_What to produce_
Using the data that follows, return exactly the lines from the one that contains "chain : List ReadyEntry" through the one that contains "overheated : Bool", ends included.

(Stored data entries)
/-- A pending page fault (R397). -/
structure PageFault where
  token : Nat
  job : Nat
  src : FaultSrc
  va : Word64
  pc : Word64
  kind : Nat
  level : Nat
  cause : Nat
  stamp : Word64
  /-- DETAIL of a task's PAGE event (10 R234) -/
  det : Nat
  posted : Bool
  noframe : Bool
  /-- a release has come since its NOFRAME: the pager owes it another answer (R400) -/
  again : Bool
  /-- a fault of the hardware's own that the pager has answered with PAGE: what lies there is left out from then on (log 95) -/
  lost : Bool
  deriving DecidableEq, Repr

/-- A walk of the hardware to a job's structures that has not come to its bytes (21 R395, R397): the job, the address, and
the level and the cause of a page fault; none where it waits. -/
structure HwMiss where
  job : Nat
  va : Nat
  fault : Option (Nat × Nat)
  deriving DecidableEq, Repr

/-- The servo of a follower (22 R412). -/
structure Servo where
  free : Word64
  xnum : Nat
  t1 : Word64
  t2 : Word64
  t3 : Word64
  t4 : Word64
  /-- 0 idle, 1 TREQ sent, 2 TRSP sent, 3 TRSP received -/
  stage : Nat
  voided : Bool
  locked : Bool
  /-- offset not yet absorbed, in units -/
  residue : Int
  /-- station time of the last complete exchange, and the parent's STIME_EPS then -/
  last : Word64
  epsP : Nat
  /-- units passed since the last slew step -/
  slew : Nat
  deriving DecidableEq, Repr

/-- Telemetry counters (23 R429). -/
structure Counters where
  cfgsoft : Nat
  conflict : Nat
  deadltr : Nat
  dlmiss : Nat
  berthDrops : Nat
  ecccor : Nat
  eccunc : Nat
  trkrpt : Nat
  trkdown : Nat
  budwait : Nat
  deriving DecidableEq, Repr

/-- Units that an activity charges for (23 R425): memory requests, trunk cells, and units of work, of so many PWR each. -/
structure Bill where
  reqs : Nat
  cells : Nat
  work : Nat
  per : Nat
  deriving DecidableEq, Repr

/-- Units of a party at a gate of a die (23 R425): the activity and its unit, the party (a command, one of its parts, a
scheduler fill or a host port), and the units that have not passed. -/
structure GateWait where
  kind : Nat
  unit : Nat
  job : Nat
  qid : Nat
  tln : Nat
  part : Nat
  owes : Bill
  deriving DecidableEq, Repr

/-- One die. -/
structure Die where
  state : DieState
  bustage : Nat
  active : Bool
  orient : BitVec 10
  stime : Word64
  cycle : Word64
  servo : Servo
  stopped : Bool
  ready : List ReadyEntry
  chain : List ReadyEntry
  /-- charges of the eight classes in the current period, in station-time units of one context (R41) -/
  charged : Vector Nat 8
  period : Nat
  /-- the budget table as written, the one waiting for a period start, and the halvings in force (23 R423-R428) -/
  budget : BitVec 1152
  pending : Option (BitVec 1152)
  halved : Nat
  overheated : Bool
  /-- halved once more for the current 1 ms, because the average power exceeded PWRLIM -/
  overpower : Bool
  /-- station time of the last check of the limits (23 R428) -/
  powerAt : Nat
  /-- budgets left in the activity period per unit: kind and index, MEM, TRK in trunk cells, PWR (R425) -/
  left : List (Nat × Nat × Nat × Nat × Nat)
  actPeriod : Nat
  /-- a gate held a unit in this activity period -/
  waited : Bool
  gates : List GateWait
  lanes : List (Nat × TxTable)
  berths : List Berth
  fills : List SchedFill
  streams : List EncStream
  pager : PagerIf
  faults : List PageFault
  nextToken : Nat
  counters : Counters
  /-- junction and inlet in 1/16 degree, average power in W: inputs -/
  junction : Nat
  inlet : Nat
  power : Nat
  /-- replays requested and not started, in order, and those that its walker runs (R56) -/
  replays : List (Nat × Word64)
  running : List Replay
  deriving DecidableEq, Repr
* * *
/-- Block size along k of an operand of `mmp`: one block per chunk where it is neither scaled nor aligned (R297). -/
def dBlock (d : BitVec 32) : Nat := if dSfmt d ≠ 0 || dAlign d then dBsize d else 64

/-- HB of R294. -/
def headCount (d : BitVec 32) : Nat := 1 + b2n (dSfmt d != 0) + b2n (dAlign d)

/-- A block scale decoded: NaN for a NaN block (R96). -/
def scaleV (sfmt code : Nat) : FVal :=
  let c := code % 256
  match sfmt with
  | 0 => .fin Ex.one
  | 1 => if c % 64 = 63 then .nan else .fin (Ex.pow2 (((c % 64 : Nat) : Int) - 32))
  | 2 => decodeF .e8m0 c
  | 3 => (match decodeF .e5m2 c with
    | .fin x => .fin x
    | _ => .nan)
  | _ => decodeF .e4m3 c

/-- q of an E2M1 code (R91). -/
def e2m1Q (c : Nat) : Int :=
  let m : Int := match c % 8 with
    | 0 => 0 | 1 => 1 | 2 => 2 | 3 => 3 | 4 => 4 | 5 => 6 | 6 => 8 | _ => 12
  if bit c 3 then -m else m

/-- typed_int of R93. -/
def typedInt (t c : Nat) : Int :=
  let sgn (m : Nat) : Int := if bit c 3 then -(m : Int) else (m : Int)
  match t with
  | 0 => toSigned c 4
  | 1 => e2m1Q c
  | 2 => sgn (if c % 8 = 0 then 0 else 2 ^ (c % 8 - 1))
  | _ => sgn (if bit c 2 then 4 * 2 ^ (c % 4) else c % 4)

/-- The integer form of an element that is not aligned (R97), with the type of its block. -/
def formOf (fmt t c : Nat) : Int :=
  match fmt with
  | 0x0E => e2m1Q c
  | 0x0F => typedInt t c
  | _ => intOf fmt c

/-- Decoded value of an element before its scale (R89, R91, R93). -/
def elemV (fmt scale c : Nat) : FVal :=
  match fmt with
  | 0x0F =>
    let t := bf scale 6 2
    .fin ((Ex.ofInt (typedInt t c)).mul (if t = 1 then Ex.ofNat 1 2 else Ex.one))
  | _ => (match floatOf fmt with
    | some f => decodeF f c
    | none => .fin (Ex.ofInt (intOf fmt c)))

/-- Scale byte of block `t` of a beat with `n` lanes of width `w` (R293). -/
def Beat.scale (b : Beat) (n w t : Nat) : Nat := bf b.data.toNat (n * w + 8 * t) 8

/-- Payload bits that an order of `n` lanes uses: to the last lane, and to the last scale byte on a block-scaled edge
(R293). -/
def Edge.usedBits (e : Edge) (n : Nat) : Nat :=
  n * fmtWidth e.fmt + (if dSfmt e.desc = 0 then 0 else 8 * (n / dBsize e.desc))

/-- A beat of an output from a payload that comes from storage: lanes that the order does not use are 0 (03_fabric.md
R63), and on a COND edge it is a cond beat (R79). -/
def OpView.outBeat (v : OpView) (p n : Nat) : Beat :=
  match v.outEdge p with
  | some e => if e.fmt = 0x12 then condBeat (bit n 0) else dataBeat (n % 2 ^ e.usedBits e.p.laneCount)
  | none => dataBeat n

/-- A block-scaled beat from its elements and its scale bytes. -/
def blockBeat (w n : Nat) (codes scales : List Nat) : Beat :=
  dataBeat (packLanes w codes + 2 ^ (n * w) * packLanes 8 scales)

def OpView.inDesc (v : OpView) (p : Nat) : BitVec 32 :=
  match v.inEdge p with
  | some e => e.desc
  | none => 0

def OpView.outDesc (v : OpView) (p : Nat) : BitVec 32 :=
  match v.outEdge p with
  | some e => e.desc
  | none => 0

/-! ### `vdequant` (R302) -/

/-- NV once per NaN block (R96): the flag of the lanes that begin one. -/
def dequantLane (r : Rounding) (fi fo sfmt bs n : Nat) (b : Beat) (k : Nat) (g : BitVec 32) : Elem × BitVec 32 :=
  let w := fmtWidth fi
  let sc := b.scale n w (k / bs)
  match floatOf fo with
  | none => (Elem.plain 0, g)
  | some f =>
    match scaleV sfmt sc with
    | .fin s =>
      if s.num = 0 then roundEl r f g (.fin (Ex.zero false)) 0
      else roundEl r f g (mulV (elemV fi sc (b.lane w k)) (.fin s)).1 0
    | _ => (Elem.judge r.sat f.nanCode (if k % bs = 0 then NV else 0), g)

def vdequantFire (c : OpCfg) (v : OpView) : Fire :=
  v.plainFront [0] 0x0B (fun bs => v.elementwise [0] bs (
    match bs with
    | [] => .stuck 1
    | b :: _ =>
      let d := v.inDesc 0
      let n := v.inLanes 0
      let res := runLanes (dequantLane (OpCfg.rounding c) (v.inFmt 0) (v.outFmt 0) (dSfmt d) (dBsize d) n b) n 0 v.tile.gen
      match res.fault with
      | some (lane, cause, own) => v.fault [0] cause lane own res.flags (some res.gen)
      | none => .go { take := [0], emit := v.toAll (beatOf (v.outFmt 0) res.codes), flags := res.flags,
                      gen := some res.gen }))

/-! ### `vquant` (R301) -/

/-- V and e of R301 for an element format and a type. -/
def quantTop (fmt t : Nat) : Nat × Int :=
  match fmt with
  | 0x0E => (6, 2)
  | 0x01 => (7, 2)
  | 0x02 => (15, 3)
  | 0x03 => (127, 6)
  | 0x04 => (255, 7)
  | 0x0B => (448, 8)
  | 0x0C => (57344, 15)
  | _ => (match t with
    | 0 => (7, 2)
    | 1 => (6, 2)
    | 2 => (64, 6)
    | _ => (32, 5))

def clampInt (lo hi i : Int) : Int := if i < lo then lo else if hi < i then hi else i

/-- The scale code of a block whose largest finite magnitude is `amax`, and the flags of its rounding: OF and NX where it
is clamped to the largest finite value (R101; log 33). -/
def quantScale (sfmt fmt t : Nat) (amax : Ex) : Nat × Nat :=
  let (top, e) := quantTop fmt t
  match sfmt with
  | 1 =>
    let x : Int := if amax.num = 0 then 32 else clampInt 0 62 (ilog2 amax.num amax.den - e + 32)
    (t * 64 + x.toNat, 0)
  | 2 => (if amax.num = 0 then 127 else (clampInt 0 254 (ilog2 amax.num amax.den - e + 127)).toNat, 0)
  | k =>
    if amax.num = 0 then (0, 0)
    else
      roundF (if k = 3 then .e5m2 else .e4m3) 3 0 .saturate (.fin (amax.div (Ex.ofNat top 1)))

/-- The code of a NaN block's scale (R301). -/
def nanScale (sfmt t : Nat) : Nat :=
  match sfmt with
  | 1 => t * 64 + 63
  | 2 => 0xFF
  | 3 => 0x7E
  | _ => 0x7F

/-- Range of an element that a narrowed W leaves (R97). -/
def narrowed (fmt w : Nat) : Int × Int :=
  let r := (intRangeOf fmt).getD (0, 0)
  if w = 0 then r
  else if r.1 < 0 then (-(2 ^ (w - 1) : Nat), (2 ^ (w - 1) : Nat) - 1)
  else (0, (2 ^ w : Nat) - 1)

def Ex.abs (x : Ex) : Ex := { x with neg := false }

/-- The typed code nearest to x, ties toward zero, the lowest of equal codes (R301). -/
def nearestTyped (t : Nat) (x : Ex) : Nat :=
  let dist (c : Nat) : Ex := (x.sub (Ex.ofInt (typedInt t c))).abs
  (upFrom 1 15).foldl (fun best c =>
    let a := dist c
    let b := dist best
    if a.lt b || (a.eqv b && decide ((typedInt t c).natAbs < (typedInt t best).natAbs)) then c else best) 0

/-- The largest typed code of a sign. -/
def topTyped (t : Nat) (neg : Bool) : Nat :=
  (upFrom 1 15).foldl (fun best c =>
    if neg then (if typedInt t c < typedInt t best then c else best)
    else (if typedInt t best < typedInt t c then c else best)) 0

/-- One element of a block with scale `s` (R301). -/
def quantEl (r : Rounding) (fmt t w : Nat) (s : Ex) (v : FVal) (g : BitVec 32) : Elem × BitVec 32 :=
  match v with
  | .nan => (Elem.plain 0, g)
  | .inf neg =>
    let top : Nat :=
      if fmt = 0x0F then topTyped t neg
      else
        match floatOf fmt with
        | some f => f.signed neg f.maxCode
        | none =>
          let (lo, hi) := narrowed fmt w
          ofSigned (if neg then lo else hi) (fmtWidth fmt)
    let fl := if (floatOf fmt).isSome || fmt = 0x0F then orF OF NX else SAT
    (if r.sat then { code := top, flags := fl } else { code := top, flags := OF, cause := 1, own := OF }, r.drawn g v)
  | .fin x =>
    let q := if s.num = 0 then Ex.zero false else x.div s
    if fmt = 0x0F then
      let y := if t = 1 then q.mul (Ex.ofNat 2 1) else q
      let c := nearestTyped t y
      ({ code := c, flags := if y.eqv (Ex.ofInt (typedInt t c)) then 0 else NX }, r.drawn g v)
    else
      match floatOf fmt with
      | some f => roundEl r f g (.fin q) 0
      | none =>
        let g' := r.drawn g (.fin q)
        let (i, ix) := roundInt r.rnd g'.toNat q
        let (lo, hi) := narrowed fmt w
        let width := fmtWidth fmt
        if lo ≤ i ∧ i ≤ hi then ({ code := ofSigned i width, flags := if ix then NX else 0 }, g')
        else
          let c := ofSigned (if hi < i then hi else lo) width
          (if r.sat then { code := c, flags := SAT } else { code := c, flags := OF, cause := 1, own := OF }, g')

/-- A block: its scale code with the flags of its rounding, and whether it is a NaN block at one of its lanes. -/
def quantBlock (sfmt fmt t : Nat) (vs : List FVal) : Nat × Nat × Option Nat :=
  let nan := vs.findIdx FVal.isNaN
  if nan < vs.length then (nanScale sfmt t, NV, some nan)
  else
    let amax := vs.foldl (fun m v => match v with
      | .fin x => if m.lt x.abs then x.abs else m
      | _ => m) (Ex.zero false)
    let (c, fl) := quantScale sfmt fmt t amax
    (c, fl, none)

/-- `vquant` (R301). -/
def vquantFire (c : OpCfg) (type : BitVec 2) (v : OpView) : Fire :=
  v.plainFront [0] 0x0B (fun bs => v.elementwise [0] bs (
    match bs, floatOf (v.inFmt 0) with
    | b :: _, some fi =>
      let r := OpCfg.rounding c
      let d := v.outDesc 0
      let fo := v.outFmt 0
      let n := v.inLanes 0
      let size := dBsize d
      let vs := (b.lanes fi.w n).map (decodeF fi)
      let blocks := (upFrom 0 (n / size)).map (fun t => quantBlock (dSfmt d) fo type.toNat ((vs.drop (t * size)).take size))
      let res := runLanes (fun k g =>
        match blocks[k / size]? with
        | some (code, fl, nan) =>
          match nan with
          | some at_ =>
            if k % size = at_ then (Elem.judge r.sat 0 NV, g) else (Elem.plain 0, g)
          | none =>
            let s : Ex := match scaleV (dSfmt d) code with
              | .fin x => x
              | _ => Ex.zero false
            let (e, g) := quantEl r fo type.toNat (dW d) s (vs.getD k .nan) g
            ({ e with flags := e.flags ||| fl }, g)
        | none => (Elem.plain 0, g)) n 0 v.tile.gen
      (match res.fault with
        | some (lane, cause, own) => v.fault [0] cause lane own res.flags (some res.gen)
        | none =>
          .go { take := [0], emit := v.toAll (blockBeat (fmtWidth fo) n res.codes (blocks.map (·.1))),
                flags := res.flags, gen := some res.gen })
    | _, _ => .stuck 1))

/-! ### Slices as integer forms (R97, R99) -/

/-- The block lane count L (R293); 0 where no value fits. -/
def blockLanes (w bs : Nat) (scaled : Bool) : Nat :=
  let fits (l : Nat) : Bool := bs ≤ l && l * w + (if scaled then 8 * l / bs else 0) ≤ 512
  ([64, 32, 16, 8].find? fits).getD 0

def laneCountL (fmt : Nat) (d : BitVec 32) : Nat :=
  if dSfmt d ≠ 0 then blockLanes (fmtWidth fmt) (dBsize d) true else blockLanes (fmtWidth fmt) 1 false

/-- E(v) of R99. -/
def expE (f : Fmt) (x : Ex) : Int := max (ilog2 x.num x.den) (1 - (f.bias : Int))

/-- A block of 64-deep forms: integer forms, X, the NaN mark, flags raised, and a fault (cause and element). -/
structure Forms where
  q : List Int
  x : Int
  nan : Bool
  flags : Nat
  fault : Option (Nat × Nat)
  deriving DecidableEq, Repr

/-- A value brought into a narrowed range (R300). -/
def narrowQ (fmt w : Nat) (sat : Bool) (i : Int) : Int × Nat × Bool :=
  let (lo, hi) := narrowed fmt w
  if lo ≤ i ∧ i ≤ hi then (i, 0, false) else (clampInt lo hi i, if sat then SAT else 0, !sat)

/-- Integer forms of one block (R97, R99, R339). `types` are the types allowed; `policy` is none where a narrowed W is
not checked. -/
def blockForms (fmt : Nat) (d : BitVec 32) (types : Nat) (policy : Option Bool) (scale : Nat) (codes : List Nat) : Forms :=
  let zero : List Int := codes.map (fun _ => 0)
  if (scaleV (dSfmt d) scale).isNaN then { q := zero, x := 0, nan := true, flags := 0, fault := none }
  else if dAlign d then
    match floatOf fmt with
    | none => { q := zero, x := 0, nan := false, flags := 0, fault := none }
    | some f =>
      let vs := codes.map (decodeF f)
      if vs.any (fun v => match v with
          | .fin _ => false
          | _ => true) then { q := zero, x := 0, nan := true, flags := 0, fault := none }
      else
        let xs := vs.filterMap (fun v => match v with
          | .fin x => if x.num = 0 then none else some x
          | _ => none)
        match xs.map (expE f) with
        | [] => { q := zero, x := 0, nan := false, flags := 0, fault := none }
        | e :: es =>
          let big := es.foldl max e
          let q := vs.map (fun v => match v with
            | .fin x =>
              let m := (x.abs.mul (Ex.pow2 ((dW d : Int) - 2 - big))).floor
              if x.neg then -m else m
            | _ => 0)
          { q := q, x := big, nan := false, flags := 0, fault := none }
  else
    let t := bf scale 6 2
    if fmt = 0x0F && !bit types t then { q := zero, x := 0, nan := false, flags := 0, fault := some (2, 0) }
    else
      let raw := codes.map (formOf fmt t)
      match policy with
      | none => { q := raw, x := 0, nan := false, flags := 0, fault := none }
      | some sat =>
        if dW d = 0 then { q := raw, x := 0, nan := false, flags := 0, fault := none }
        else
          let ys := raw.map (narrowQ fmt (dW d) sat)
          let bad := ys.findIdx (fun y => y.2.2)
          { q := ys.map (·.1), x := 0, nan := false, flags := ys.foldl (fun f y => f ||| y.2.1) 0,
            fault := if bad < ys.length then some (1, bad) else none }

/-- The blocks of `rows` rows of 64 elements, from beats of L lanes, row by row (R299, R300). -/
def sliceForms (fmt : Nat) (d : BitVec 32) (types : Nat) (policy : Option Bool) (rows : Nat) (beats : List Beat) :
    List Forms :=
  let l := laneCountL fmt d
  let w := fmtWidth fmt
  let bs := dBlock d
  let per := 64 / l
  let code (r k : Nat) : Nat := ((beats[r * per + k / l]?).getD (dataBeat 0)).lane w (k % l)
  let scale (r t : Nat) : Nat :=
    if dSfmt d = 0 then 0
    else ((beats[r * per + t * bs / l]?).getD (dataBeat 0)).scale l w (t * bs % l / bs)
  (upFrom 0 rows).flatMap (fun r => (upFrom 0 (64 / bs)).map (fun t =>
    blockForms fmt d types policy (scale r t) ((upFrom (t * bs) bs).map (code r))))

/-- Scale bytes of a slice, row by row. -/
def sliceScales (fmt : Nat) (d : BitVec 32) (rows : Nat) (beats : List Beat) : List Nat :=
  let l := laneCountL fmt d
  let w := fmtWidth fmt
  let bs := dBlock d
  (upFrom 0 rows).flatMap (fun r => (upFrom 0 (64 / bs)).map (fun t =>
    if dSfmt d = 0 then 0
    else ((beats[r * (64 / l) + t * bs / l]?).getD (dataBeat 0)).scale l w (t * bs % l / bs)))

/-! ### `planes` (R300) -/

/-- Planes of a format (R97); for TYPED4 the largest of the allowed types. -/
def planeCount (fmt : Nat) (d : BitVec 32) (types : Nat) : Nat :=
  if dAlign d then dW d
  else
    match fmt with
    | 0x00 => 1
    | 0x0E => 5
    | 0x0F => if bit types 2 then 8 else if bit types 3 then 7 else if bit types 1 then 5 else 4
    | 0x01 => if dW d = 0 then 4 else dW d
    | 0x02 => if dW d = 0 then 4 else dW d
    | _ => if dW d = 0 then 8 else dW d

_Response area_
  chain : List ReadyEntry
  /-- charges of the eight classes in the current period, in station-time units of one context (R41) -/
  charged : Vector Nat 8
  period : Nat
  /-- the budget table as written, the one waiting for a period start, and the halvings in force (23 R423-R428) -/
  budget : BitVec 1152
  pending : Option (BitVec 1152)
  halved : Nat
  overheated : Bool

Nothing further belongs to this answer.